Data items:
•••
-- ==== Sys2Proof/Proofs/Keeps.lean ====
section
/-! How a law of the part is shown of every step: of each move, and of the end of the start-up scan. With it what a switch, the
entry into FAULT, a reset and the end of the scan leave of the part. -/

namespace Sys2Proof.Machine

/-! ## Every step -/

theorem Path.keeps {c : Instr} {n : Nat} {p q : Part} {P : Part → Prop} (h : Path c n p q) (hp : P p)
    (moves : ∀ {k p q}, Move c k p q → P p → P q) : P q := by
  induction h with
  | nil p => exact hp
  | cons move _ ih => exact ih (moves move hp)

/-- A step is a sequence of moves of its command, or it is the end of the start-up scan. -/
theorem step_cases {s t : State} (h : step s = .next t) :
    (∃ c, Path c 2 s.part t.part) ∨ ∃ x, s.pending.head? = some (.startUpScanEnd x) ∧ s.part.tt.counter = .starting
      ∧ t.part = s.part.endScan x := by
  unfold step at h
  split at h
  · cases h
    exact .inl ⟨.calls, .passing 1 rfl rfl⟩
  · rename_i c rest hpending
    by_cases hscan : ∃ x, c = .startUpScanEnd x
    · obtain ⟨x, rfl⟩ := hscan
      rcases scanEnd_cases h with hsame | ⟨hstarting, hend⟩
      · exact .inl ⟨.calls, by rw [hsame]; exact .nil _⟩
      · exact .inr ⟨x, by rw [hpending]; rfl, hstarting, hend⟩
    · exact .inl ⟨c, exec_path (s := { s with pending := rest }) h fun x hx => hscan ⟨x, hx⟩⟩

/-- A property that every move and the end of the scan keep is kept by every step. -/
theorem step_keeps {P : Part → Prop} {s t : State} (h : step s = .next t) (hs : P s.part)
    (moves : ∀ {c k p q}, Move c k p q → P p → P q)
    (scan : ∀ {p : Part} {x : List Nat}, p.tt.counter = .starting → P p → P (p.endScan x)) : P t.part := by
  rcases step_cases h with ⟨c, hpath⟩ | ⟨x, -, hstarting, hend⟩
  · exact hpath.keeps hs moves
  · rw [hend]
    exact scan hstarting hs

section
variable (p : Part)

/-! ## The switch and the entry into FAULT -/

theorem Part.switchStation_seen (es : List ChangeEntry) (st : StationNo) :
    (p.switchStation es st).seen = p.seen ∧ (p.switchStation es st).time = p.time
      ∧ (p.switchStation es st).tj = p.tj := by
  unfold Part.switchStation
  dsimp only
  split <;> exact ⟨rfl, rfl, rfl⟩

theorem Part.switchTo_seen (g : Nat) (es : List ChangeEntry) : (p.switchTo g es).seen = { p.seen with
    table := applyEntries g es p.art.table, generation := g, changeSet := .none, storeBack := .storing g (.writing es) [] }
    ∧ (p.switchTo g es).time = p.time ∧ (p.switchTo g es).tj = p.tj := by
  have hfold : ∀ (l : List StationNo) (q : Part), (l.foldl (Part.switchStation es) q).seen = q.seen
      ∧ (l.foldl (Part.switchStation es) q).time = q.time ∧ (l.foldl (Part.switchStation es) q).tj = q.tj := by
    intro l
    induction l with
    | nil => exact fun q => ⟨rfl, rfl, rfl⟩
    | cons st rest ih =>
      intro q
      obtain ⟨hseen, htime, htj⟩ := ih (q.switchStation es st)
      obtain ⟨hseen', htime', htj'⟩ := q.switchStation_seen es st
      exact ⟨hseen.trans hseen', htime.trans htime', htj.trans htj'⟩
  obtain ⟨hseen, htime⟩ := hfold StationNo.all { p with art := { p.art with
    table := applyEntries g es p.art.table, generation := g, changeSet := .none } }
  refine ⟨?_, htime⟩
  have hstore : (p.switchTo g es).seen = { (StationNo.all.foldl (Part.switchStation es) { p with art := { p.art with
    table := applyEntries g es p.art.table, generation := g, changeSet := .none } }).seen with
      storeBack := .storing g (.writing es) [] } := rfl
  rw [hstore, hseen]
  rfl

@[simp] theorem Part.switchTo_frame (g : Nat) (es : List ChangeEntry) :
    (p.switchTo g es).time = p.time ∧ (p.switchTo g es).tj = p.tj
      ∧ (p.switchTo g es).nv.articles = p.nv.articles ∧ (p.switchTo g es).nv.sectors = p.nv.sectors
      ∧ (p.switchTo g es).nv.audit = p.nv.audit ∧ (p.switchTo g es).nv.auditCounter = p.nv.auditCounter
      ∧ (p.switchTo g es).nv.settings.clerks = p.nv.settings.clerks
      ∧ (p.switchTo g es).art.table = applyEntries g es p.art.table ∧ (p.switchTo g es).art.generation = g
      ∧ (p.switchTo g es).art.changeSet = .none ∧ (p.switchTo g es).art.storeBack = .storing g (.writing es) []
      ∧ (p.switchTo g es).oc.clerks = p.oc.clerks ∧ (p.switchTo g es).om = p.om
      ∧ (p.switchTo g es).tc.waiting = p.tc.waiting ∧ (p.switchTo g es).tc.called = p.tc.called
      ∧ (p.switchTo g es).tc.missed = p.tc.missed ∧ (p.switchTo g es).tc.serving = p.tc.serving
      ∧ (p.switchTo g es).tc.lastIssued = p.tc.lastIssued ∧ (p.switchTo g es).tc.callList = p.tc.callList
      ∧ (p.switchTo g es).lu.queue = p.lu.queue ∧ (p.switchTo g es).lu.lastLabel = p.lu.lastLabel
      ∧ (p.switchTo g es).tt.counter = p.tt.counter ∧ (p.switchTo g es).tt.accumulators = p.tt.accumulators
      ∧ (p.switchTo g es).cc.session.isSome = p.cc.session.isSome
      ∧ (p.switchTo g es).ml.serving = p.ml.serving ∧ (p.switchTo g es).ml.buffer = p.ml.buffer
      ∧ (p.switchTo g es).ml.display = p.ml.display := by
  obtain ⟨h, htime, htj⟩ := p.switchTo_seen g es
  generalize p.switchTo g es = q at h htime htj
  exact ⟨htime, htj, congrArg Seen.articles h, congrArg Seen.sectors h, congrArg Seen.audit h, congrArg Seen.auditCounter h,
    congrArg Seen.clerkPlaces h, congrArg Seen.table h, congrArg Seen.generation h, congrArg Seen.changeSet h,
    congrArg Seen.storeBack h, congrArg Seen.clerks h, congrArg Seen.om h, congrArg Seen.waiting h, congrArg Seen.called h,
    congrArg Seen.missed h, congrArg Seen.serving h, congrArg Seen.lastIssued h, congrArg Seen.callList h,
    congrArg Seen.jobs h, congrArg Seen.lastLabel h, congrArg Seen.counter h, congrArg Seen.accumulators h,
    congrArg Seen.session h, congrArg Seen.held h, congrArg Seen.buffer h, congrArg Seen.display h⟩

/-- What the failure of a record leaves of every block. -/
structure Part.Failing (p q : Part) : Prop where
  nv : q.nv = p.nv
  time : q.time = p.time
  oc : q.oc = p.oc
  cc : q.cc = p.cc
  table : q.art.table = p.art.table
  generation : q.art.generation = p.art.generation
  accumulators : q.tt.accumulators = p.tt.accumulators
  lastLabel : q.lu.lastLabel = p.lu.lastLabel
  held : q.ml.serving = p.ml.serving
  buffer : q.ml.buffer = p.ml.buffer
  display : q.ml.display = p.ml.display

theorem Part.Failing.trans {p q r : Part} (h : p.Failing q) (k : q.Failing r) : p.Failing r :=
  ⟨k.nv.trans h.nv, k.time.trans h.time, k.oc.trans h.oc, k.cc.trans h.cc, k.table.trans h.table,
    k.generation.trans h.generation, k.accumulators.trans h.accumulators, k.lastLabel.trans h.lastLabel, k.held.trans h.held,
    k.buffer.trans h.buffer, k.display.trans h.display⟩

theorem Part.lineFailed_frame (n : Nat) (f : LineFields) : p.Failing (p.lineFailed n f)
    ∧ (p.lineFailed n f).art = p.art ∧ (p.lineFailed n f).tt = p.tt := by
  unfold Part.lineFailed Part.onItemJob Part.markStoreError
  dsimp only
  split <;> exact ⟨by constructor <;> simp [Part.onLink], by simp, by simp⟩

theorem Part.closingFailed_frame (n : Nat) (k : CloseKind) : p.Failing (p.closingFailed n k)
    ∧ (p.closingFailed n k).art = p.art ∧ (p.closingFailed n k).tt = p.tt := by
  unfold Part.closingFailed
  split <;> exact ⟨by constructor <;> simp, by simp, by simp⟩

theorem Part.recordFailed_failing (r : Record) : p.Failing (p.recordFailed r) := by
  cases r with
  | line n owner f => exact (p.lineFailed_frame n f).1
  | voidLine => exact ⟨rfl, rfl, rfl, rfl, rfl, rfl, rfl, rfl, rfl, rfl, rfl⟩
  | close n => exact (p.closingFailed_frame n .sale).1
  | voidOrder n => exact (p.closingFailed_frame n .void).1
  | reprint label _ st =>
    constructor <;> simp [Part.recordFailed, Part.reprintFailed, Part.markStoreError, Part.onLink]
  | priceApply g es t =>
    simp only [Part.recordFailed, Part.failApply]
    split <;> constructor <;> simp [Part.latch]
  | priceStored g =>
    simp only [Part.recordFailed, Part.failStore]
    split <;> constructor <;> simp
  | dayClose d => constructor <;> simp [Part.recordFailed, Part.failDayClose, Part.latch]

theorem foldl_recordFailed_failing (rs : List Record) : p.Failing (rs.foldl Part.recordFailed p) := by
  induction rs generalizing p with
  | nil => exact ⟨rfl, rfl, rfl, rfl, rfl, rfl, rfl, rfl, rfl, rfl, rfl⟩
  | cons r rest ih => exact (p.recordFailed_failing r).trans (ih _)

theorem Part.enterFault_failing : p.Failing p.enterFault := by
  have h := foldl_recordFailed_failing { p with tj := { p.tj with
    fault := true, append := none, queue := p.tj.queue.filter Place.isHeld, waiting := none } }
    (filledRecords p.tj.queue ++ p.tj.waiting.toList)
  exact ⟨h.nv, h.time, h.oc, h.cc, h.table, h.generation, h.accumulators, h.lastLabel, h.held, h.buffer, h.display⟩

/-! ## What a reset leaves of the nonvolatile memory -/

theorem Part.settleHeld_frame : p.settleHeld.nv.articles = p.nv.articles ∧ p.settleHeld.nv.sectors = p.nv.sectors
    ∧ p.settleHeld.art = p.art ∧ p.settleHeld.tj = p.tj := by
  unfold Part.settleHeld Part.cutWrite
  split
  case h_1 => exact ⟨rfl, rfl, rfl, rfl⟩
  case h_6 => exact ⟨rfl, rfl, rfl, rfl⟩
  all_goals split <;> exact ⟨rfl, rfl, rfl, rfl⟩

theorem Part.settleArticle_frame : p.settleArticle.nv.settings = p.nv.settings
    ∧ p.settleArticle.nv.sectors = p.nv.sectors ∧ p.settleArticle.nv.audit = p.nv.audit
    ∧ p.settleArticle.tj = p.tj := by
  unfold Part.settleArticle Part.settleGeneration Part.cutWrite
  split
  case h_2 => split <;> (try split) <;> simp [Part.useFree]
  case h_4 => exact ⟨rfl, rfl, rfl, rfl⟩
  all_goals split <;> simp [Part.useFree]

theorem Part.settleAppend_frame : p.settleAppend.nv.settings = p.nv.settings
    ∧ p.settleAppend.nv.articles = p.nv.articles ∧ p.settleAppend.nv.audit = p.nv.audit := by
  unfold Part.settleAppend
  split <;> exact ⟨rfl, rfl, rfl⟩

theorem Part.cutWrites_nv : p.cutWrites.nv.settings = p.settleHeld.nv.settings
    ∧ p.cutWrites.nv.articles = p.settleHeld.settleArticle.nv.articles
    ∧ p.cutWrites.nv.audit = p.settleHeld.nv.audit ∧ p.cutWrites.nv.auditCounter = p.cutWrites.nv.audit.length
    ∧ p.cutWrites.nv.sectors = p.settleHeld.settleArticle.settleAppend.nv.sectors := by
  obtain ⟨hset, -, haudit, -⟩ := p.settleHeld.settleArticle_frame
  obtain ⟨hset', harticles', haudit'⟩ := p.settleHeld.settleArticle.settleAppend_frame
  exact ⟨hset'.trans hset, harticles', haudit'.trans haudit, rfl, rfl⟩

/-- The audit area gains at most the entry whose write the reset cut. -/
theorem Part.settleHeld_audit : p.settleHeld.nv.audit
    = p.nv.audit ++ (match p.awaitedWrite with | some (.calAudit _) => [.damaged] | _ => []) := by
  unfold Part.settleHeld Part.cutWrite
  split <;> rename_i h <;> rw [h]
  case h_1 => simp
  case h_6 => rfl
  all_goals split <;> simp [Part.useFree, Part.onSettings, Part.writeRecord]

theorem onSector_records {f : Sector → Sector} (i : Nat) (h : ∀ s, (f s).journal.Sublist s.journal) (p : Part) :
    ((p.onSector i f).nv.sectors.flatMap Sector.journal).Sublist (p.nv.sectors.flatMap Sector.journal) := by
  have hmodify : ∀ (l : List Sector) (i : Nat),
      ((l.modify i f).flatMap Sector.journal).Sublist (l.flatMap Sector.journal) := by
    intro l
    induction l with
    | nil => exact fun i => by simp
    | cons s rest ih =>
      intro i
      cases i with
      | zero => simpa using (h s).append_right (rest.flatMap Sector.journal)
      | succ i => simpa using (ih i).append_left s.journal
  exact hmodify _ i

theorem Sector.cut_journal (s : Sector) (seq : Nat) (x : Stored) (k : Config.CutAppend) :
    (s.cut seq x k).journal.Sublist s.journal := by
  unfold Sector.cut
  split
  · exact .refl _
  all_goals
    split
    · exact List.nil_sublist s.journal
    · exact .refl _

theorem Part.cutWrites_sectors : p.cutWrites.nv.sectors.length = p.nv.sectors.length
    ∧ (p.cutWrites.nv.sectors.flatMap Sector.journal).Sublist (p.nv.sectors.flatMap Sector.journal) := by
  have hsame : p.settleHeld.settleArticle.nv.sectors = p.nv.sectors :=
    p.settleHeld.settleArticle_frame.2.1.trans p.settleHeld_frame.2.1
  rw [p.cutWrites_nv.2.2.2.2, ← hsame]
  unfold Part.settleAppend
  split
  · refine ⟨by simp [Part.useFree, Part.onSector], ?_⟩
    exact onSector_records _ (fun s => s.cut_journal _ _ _) _
  · exact ⟨rfl, .refl _⟩

/-! ## What the end of the scan leaves -/

/-- What the start-up scan reads of the sectors. -/
def Part.reading (p : Part) : Reading := readSectors (journalSectors (surveyed p.nv.sectors))

/-- The latest DAY_CLOSE that the scan finds, and the records behind it. -/
def Part.sinceScan (p : Part) : Option DayClose × List Record := sinceClose p.reading.records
•••
Aim of the task: Check all the records above and select each line where the string "congrArg" is found.

Completed task:
  exact ⟨htime, htj, congrArg Seen.articles h, congrArg Seen.sectors h, congrArg Seen.audit h, congrArg Seen.auditCounter h,
    congrArg Seen.clerkPlaces h, congrArg Seen.table h, congrArg Seen.generation h, congrArg Seen.changeSet h,
    congrArg Seen.storeBack h, congrArg Seen.clerks h, congrArg Seen.om h, congrArg Seen.waiting h, congrArg Seen.called h,
    congrArg Seen.missed h, congrArg Seen.serving h, congrArg Seen.lastIssued h, congrArg Seen.callList h,
    congrArg Seen.jobs h, congrArg Seen.lastLabel h, congrArg Seen.counter h, congrArg Seen.accumulators h,
    congrArg Seen.session h, congrArg Seen.held h, congrArg Seen.buffer h, congrArg Seen.display h⟩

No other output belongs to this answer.